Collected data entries
==========

-- ==== Sys2Proof/Machine/Bus.lean ====
section
/-! DEFINITION. The bus: one read or write cycle reaches exactly one chip (R70 to R82, R90 to R94). -/

namespace Sys2Proof.Machine

/-- The machine with another processor state. -/
def State.withCpu (s : State) (c : Cpu) : State := { s with cpu := c }

/-- The chip that owns a CPU address, and the offset it sees (R71, R72). -/
def State.chipAt (s : State) (a : Word) : ChipKind × Nat := owner s.cfg.busMap (busAddr a)

/-- The cell of a storage chip under a CPU address (R71, R76, R77, R79). -/
def State.cell (s : State) (a : Word) : Byte := Cells.get s.mem (busAddr a)

/-- The byte a bus read of a CPU address returns in this state (R72, R76 to R82).  A drawn value is the
one of the next draw. -/
def State.readByte (s : State) (a : Word) : Byte :=
  match s.chipAt a with
  | (.ram, _) => s.cell a
  | (.rom, _) => s.cell a
  | (.nibbleRam, _) =>
    (match s.cfg.nibbleUpper with | .zero => 0#4 | .draw => Config.drawnNibble s.draws)
      ++ (s.cell a).extractLsb' 0 4
  | (.unconnected, _) => Config.openBus s.draws
  | (.vic, o) => s.vic.read o
  | (.pia, o) => s.pia.read s.cfg.dipSwitches s.sig o

/-- Does a read of the address draw a free value (R78, R80)? -/
def State.drawsAt (s : State) (a : Word) : Bool :=
  match (s.chipAt a).1 with
  | .unconnected => true
  | .nibbleRam => s.cfg.nibbleUpper == .draw
  | _ => false

/-- The state after a bus read: reads change no chip (R92), only the count of draws moves on. -/
def State.afterRead (s : State) (a : Word) : State :=
  { s with draws := if s.drawsAt a then s.draws + 1 else s.draws }

/-- The memory cells after a bus write (R73, R76, R77, R79, R80). -/
def State.memAfterWrite (s : State) (a : Word) (v : Byte) : Memory :=
  match (s.chipAt a).1 with
  | .ram => Cells.set s.mem (busAddr a) v
  | .nibbleRam => Cells.set s.mem (busAddr a) (v &&& 0x0F#8)
  | _ => s.mem

/-- The VIC after a bus write (R81). -/
def State.vicAfterWrite (s : State) (a : Word) (v : Byte) : Vic :=
  match s.chipAt a with
  | (.vic, o) => s.vic.write s.cfg o v
  | _ => s.vic

/-- The PIA after a bus write (R82). -/
def State.piaAfterWrite (s : State) (a : Word) (v : Byte) : Pia :=
  match s.chipAt a with
  | (.pia, o) => s.pia.write o v
  | _ => s.pia

/-- One bus write cycle (R73). -/
def State.writeByte (s : State) (a : Word) (v : Byte) : State :=
  { s with mem := s.memAfterWrite a v, vic := s.vicAfterWrite a v, pia := s.piaAfterWrite a v }

end Sys2Proof.Machine
end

==========

Exercise instructions: For each line in the records that contains the word "drawsAt", make a copy.

Response:
def State.drawsAt (s : State) (a : Word) : Bool :=
  { s with draws := if s.drawsAt a then s.draws + 1 else s.draws }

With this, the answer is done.